For the entries below, print exactly the lines between the line holding "(['A', 'D', '_', 'E', 'N', 'D'], fun" and the line holding "(∀ o ∈ operands, (∀", inclusive, and nothing else.

(Stored data entries)
☆ ☆ ☆ ☆
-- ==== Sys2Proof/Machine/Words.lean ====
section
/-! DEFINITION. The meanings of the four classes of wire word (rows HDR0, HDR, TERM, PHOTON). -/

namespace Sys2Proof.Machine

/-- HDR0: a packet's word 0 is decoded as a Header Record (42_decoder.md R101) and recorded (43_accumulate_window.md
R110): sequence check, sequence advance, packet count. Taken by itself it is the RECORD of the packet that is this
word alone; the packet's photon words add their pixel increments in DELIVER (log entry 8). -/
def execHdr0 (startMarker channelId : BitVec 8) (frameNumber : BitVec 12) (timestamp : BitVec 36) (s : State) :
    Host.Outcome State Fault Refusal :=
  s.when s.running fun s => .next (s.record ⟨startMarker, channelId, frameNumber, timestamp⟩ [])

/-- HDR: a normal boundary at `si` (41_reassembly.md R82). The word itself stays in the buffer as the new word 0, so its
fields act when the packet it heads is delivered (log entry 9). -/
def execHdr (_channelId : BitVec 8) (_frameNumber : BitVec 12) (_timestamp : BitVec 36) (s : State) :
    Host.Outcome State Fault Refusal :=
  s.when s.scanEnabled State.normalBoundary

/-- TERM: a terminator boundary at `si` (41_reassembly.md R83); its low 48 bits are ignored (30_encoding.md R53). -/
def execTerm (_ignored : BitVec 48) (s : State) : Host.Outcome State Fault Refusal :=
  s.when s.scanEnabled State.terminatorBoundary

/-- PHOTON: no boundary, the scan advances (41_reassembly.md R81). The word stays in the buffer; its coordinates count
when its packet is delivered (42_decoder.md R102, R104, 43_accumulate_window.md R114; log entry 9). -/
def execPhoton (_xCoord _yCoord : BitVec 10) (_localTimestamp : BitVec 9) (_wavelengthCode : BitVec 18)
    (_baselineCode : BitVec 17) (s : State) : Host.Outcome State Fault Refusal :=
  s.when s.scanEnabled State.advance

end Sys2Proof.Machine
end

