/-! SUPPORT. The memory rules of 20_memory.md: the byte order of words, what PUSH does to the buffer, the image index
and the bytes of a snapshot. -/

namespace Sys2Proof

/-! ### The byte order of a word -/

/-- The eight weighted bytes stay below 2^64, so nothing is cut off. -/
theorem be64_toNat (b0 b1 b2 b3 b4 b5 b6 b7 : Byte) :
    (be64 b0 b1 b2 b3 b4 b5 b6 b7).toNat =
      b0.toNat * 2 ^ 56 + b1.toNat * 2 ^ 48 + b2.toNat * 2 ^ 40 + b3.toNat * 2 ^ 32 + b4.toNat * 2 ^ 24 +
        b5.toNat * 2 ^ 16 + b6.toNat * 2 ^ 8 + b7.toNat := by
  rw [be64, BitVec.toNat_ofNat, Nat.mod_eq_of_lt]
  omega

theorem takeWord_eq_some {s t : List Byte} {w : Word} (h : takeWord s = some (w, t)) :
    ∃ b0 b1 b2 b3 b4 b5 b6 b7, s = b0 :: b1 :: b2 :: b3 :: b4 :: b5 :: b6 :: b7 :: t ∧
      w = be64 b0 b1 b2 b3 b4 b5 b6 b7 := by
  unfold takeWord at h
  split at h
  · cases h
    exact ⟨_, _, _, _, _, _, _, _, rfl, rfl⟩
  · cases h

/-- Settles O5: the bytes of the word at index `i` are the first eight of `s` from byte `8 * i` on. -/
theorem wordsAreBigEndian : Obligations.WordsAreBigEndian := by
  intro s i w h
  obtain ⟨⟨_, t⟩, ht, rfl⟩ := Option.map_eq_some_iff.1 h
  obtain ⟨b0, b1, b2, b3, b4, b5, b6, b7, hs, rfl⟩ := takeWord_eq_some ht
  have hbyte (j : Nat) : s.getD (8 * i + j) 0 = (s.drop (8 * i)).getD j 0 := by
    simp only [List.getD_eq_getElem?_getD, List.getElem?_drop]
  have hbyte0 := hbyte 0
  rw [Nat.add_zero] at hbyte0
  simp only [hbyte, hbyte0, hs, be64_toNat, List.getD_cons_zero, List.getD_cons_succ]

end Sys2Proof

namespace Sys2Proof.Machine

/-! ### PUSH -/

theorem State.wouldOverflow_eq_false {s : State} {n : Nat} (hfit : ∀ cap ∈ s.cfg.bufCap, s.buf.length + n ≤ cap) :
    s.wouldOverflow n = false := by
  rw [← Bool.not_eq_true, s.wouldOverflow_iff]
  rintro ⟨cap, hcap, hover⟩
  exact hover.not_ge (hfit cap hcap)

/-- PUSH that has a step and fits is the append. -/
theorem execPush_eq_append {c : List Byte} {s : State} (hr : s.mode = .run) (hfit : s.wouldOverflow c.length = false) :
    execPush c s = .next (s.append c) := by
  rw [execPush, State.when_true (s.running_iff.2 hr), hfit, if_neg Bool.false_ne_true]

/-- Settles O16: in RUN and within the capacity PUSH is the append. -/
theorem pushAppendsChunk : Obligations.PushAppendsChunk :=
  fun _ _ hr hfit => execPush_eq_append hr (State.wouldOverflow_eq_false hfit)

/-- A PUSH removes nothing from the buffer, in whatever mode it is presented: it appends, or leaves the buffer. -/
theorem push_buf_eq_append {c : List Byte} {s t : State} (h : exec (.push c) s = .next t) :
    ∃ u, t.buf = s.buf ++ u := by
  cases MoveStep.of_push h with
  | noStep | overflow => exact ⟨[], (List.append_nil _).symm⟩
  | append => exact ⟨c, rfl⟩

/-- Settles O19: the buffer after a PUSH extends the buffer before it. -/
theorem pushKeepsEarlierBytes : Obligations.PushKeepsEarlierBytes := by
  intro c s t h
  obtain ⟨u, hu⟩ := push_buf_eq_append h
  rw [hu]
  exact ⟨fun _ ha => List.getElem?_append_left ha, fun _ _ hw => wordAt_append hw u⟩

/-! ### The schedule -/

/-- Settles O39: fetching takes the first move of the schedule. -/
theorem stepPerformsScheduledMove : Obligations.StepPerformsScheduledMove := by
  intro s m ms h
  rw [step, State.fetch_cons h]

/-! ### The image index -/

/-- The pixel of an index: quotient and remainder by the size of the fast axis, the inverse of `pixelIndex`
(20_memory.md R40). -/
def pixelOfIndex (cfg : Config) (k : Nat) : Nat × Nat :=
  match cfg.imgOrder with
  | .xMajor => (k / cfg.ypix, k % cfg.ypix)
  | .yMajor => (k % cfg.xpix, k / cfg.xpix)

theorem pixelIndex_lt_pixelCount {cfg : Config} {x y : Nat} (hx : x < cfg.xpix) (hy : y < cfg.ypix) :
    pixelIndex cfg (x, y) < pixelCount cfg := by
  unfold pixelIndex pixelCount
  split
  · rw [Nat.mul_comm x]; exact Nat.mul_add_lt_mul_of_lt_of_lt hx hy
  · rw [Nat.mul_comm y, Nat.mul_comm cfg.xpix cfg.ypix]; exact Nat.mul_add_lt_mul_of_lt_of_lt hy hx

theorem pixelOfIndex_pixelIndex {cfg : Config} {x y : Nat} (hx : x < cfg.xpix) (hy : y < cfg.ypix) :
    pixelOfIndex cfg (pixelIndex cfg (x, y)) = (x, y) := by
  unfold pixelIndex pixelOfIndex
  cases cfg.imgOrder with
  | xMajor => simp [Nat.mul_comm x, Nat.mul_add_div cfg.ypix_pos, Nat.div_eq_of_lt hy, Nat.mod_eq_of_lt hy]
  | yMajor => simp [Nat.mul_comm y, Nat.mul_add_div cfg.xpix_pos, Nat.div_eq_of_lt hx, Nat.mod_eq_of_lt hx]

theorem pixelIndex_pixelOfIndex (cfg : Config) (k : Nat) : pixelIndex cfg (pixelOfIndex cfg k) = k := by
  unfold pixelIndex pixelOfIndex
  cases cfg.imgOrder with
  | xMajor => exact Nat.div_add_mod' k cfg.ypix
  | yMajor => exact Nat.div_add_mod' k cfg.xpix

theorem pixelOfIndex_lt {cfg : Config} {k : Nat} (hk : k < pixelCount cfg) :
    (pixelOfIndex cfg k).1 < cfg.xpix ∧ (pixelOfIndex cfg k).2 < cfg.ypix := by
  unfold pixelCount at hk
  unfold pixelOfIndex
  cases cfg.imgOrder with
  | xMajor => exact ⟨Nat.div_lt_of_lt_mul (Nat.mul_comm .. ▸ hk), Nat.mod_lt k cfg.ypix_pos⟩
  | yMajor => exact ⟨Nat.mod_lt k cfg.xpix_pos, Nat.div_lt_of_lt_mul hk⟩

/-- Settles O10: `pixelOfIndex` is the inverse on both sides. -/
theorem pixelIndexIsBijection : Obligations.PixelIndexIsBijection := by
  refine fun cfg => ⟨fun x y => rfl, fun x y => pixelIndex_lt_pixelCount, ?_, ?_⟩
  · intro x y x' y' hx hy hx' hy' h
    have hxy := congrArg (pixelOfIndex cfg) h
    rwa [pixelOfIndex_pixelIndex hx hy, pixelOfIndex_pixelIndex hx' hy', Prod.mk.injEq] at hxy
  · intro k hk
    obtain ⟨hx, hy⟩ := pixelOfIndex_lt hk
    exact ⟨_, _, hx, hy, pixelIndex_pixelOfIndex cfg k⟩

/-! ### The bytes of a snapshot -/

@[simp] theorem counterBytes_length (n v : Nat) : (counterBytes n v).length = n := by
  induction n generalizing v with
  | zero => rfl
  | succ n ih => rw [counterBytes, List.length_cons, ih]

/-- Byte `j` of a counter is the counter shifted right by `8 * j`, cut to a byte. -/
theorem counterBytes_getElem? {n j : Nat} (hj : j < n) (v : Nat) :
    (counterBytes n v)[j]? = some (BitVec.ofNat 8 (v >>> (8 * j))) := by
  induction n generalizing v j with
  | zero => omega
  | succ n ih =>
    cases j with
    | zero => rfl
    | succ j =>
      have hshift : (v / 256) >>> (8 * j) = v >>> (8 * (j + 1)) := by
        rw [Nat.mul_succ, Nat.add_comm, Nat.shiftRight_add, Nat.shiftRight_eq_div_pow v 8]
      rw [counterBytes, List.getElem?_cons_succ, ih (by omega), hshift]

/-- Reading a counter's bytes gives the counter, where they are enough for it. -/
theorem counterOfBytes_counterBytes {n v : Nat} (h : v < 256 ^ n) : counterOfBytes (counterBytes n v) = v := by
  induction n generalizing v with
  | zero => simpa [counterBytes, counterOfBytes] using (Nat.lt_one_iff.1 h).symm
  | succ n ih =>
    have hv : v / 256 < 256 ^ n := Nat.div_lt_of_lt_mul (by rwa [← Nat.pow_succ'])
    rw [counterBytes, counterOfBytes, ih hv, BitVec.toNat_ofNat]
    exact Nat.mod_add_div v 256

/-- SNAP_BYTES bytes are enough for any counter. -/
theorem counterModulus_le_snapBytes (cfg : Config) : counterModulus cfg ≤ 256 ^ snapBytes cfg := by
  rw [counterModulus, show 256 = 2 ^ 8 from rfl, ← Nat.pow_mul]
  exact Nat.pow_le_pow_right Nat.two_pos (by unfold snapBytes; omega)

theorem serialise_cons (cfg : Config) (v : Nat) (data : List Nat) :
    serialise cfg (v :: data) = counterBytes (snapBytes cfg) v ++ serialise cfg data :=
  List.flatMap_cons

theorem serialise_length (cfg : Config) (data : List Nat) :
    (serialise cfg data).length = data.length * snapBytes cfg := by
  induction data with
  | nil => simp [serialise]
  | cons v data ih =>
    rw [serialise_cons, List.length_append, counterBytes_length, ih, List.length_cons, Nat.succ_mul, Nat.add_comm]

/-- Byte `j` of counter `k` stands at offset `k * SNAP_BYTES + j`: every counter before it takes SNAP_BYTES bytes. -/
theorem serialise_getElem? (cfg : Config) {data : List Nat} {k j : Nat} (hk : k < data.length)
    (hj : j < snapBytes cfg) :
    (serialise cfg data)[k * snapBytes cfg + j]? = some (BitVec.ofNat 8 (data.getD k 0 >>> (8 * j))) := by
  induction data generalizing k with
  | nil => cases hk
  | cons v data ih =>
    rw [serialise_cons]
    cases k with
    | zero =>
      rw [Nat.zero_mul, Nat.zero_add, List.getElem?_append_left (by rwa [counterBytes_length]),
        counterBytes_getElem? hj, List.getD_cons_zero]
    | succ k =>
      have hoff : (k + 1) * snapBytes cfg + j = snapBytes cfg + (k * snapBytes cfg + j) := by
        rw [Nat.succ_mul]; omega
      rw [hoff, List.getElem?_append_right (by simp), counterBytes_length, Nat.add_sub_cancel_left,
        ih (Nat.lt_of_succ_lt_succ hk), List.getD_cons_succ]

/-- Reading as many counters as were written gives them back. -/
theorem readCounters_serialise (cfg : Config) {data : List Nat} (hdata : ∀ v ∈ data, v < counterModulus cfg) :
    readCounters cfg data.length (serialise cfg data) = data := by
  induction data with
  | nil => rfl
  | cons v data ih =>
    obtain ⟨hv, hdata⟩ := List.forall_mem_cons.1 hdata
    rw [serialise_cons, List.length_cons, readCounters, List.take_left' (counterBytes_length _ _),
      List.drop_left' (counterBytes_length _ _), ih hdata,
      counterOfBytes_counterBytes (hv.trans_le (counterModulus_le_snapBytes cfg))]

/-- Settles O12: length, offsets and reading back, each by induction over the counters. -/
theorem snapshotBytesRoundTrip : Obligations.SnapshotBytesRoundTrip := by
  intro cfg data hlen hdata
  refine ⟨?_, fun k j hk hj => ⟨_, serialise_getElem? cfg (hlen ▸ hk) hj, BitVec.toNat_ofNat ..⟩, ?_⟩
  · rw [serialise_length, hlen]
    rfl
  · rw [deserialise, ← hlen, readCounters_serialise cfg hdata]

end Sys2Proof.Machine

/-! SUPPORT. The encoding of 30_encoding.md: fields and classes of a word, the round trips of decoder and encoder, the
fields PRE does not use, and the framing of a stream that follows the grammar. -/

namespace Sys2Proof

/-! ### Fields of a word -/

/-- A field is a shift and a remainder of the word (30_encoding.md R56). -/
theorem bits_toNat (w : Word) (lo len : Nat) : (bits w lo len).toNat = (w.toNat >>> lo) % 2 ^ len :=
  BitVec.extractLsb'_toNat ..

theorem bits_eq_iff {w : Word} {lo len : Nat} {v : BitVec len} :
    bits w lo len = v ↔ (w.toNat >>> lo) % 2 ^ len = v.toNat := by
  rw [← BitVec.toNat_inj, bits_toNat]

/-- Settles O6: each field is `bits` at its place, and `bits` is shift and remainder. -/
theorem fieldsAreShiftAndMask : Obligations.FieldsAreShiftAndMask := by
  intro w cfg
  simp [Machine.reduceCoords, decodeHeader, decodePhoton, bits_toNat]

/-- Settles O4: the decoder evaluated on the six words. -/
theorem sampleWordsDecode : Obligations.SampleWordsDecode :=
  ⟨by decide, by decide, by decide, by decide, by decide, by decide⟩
☆ ☆ ☆ ☆
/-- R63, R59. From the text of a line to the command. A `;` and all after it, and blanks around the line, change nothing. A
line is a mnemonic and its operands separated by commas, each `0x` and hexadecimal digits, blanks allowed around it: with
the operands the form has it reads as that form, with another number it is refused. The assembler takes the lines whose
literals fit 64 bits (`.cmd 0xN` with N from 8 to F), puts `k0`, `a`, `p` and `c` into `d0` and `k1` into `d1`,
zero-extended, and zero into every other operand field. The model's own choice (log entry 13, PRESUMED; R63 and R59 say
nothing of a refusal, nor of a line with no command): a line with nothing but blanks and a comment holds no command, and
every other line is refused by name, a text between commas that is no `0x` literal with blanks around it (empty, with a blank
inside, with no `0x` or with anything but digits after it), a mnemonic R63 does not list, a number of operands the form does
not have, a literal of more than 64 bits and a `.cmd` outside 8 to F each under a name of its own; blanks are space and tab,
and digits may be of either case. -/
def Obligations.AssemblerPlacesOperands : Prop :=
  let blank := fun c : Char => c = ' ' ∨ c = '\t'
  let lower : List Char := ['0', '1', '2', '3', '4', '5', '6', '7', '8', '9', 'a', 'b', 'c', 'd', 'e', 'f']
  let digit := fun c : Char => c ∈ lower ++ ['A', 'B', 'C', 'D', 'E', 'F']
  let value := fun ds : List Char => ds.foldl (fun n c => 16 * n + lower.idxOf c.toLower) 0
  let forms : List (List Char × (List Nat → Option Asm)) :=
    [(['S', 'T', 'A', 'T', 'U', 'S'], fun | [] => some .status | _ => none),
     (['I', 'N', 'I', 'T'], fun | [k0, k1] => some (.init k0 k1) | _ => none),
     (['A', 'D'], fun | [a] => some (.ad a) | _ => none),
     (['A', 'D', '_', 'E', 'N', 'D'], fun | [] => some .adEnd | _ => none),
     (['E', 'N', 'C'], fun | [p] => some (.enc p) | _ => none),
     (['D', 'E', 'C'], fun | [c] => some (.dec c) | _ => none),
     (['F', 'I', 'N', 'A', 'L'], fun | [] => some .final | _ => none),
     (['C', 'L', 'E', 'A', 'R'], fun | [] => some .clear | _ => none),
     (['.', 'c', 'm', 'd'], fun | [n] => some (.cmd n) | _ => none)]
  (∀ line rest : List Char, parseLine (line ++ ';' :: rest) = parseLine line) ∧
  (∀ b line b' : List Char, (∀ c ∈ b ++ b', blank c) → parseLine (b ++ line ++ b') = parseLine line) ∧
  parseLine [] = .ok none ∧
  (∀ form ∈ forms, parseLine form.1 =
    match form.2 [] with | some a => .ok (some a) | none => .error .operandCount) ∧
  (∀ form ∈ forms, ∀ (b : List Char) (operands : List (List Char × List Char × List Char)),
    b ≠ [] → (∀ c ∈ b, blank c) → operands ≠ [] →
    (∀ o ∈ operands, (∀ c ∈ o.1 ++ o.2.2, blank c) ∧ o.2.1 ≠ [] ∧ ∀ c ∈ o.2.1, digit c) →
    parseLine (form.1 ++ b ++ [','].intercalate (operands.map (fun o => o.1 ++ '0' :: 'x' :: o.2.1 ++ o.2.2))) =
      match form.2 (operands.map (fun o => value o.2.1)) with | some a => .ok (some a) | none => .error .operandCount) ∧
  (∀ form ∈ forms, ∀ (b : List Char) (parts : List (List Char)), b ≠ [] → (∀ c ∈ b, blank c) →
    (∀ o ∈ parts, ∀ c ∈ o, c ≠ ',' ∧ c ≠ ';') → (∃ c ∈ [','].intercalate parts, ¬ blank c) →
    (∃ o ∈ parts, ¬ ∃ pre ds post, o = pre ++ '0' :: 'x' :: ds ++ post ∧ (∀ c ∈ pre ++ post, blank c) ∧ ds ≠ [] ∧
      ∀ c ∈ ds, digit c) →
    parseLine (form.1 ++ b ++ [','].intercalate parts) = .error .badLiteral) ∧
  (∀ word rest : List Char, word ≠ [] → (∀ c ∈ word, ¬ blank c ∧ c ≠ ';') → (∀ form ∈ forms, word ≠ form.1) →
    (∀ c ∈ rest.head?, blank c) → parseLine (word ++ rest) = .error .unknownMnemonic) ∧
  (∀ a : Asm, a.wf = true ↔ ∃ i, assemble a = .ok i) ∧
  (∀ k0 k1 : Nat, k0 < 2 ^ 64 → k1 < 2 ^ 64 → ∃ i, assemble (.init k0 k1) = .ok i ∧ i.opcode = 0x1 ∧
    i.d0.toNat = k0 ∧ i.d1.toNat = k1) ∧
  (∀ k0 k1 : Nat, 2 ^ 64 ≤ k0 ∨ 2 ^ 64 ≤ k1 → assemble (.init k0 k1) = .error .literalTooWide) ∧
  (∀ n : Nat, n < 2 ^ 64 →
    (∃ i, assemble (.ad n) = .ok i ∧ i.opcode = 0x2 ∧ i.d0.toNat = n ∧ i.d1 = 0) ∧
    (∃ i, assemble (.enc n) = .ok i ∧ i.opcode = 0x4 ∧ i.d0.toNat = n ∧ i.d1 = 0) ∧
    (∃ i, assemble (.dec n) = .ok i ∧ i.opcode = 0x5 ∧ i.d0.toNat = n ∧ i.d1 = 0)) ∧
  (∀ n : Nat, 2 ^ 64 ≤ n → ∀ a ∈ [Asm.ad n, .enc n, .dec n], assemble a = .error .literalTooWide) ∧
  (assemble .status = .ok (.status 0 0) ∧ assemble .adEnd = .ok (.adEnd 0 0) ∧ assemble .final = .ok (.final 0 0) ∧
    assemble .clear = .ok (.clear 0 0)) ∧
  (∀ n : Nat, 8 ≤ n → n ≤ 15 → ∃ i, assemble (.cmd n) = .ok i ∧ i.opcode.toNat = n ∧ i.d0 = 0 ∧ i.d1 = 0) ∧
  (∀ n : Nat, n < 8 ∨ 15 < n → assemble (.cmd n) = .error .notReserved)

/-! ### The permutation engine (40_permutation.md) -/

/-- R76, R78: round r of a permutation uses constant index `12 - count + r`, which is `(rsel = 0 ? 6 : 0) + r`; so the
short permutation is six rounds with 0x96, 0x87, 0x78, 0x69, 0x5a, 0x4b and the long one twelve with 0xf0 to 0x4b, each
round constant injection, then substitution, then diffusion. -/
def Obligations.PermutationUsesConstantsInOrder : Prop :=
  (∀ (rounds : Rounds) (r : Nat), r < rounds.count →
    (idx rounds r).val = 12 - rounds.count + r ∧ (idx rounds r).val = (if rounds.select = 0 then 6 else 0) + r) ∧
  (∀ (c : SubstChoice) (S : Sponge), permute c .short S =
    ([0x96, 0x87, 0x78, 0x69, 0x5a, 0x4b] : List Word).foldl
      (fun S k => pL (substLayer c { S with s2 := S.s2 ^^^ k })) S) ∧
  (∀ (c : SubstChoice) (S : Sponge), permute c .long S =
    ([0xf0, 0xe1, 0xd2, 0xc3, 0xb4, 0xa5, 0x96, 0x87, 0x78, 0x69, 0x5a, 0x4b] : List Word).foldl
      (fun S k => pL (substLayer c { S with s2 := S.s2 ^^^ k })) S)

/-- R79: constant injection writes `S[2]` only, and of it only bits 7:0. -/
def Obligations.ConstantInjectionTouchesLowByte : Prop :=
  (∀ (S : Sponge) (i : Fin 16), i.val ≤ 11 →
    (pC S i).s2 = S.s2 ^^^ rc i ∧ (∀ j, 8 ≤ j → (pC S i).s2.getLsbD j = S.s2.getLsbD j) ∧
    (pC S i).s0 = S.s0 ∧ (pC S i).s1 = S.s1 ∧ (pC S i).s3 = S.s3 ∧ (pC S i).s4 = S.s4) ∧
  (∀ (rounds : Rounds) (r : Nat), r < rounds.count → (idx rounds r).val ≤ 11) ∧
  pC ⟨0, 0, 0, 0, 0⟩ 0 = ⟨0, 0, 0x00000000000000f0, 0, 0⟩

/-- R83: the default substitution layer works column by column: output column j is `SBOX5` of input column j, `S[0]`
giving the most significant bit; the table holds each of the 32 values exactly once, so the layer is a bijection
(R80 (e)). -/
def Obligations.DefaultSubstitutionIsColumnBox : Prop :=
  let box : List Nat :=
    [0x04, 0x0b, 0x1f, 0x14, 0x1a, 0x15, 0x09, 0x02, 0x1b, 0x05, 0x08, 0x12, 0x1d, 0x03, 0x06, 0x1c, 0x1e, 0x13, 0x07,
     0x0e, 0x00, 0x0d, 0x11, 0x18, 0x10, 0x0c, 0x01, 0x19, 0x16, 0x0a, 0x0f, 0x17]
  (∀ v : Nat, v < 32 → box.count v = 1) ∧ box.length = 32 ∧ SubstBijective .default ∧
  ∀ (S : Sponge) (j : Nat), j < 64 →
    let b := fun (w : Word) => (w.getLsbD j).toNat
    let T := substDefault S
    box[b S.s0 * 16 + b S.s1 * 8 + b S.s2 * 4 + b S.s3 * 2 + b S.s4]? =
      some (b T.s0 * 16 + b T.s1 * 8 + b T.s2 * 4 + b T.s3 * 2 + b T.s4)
☆ ☆ ☆ ☆
EXERCISE SOLUTION:
     (['A', 'D', '_', 'E', 'N', 'D'], fun | [] => some .adEnd | _ => none),
     (['E', 'N', 'C'], fun | [p] => some (.enc p) | _ => none),
     (['D', 'E', 'C'], fun | [c] => some (.dec c) | _ => none),
     (['F', 'I', 'N', 'A', 'L'], fun | [] => some .final | _ => none),
     (['C', 'L', 'E', 'A', 'R'], fun | [] => some .clear | _ => none),
     (['.', 'c', 'm', 'd'], fun | [n] => some (.cmd n) | _ => none)]
  (∀ line rest : List Char, parseLine (line ++ ';' :: rest) = parseLine line) ∧
  (∀ b line b' : List Char, (∀ c ∈ b ++ b', blank c) → parseLine (b ++ line ++ b') = parseLine line) ∧
  parseLine [] = .ok none ∧
  (∀ form ∈ forms, parseLine form.1 =
    match form.2 [] with | some a => .ok (some a) | none => .error .operandCount) ∧
  (∀ form ∈ forms, ∀ (b : List Char) (operands : List (List Char × List Char × List Char)),
    b ≠ [] → (∀ c ∈ b, blank c) → operands ≠ [] →
    (∀ o ∈ operands, (∀ c ∈ o.1 ++ o.2.2, blank c) ∧ o.2.1 ≠ [] ∧ ∀ c ∈ o.2.1, digit c) →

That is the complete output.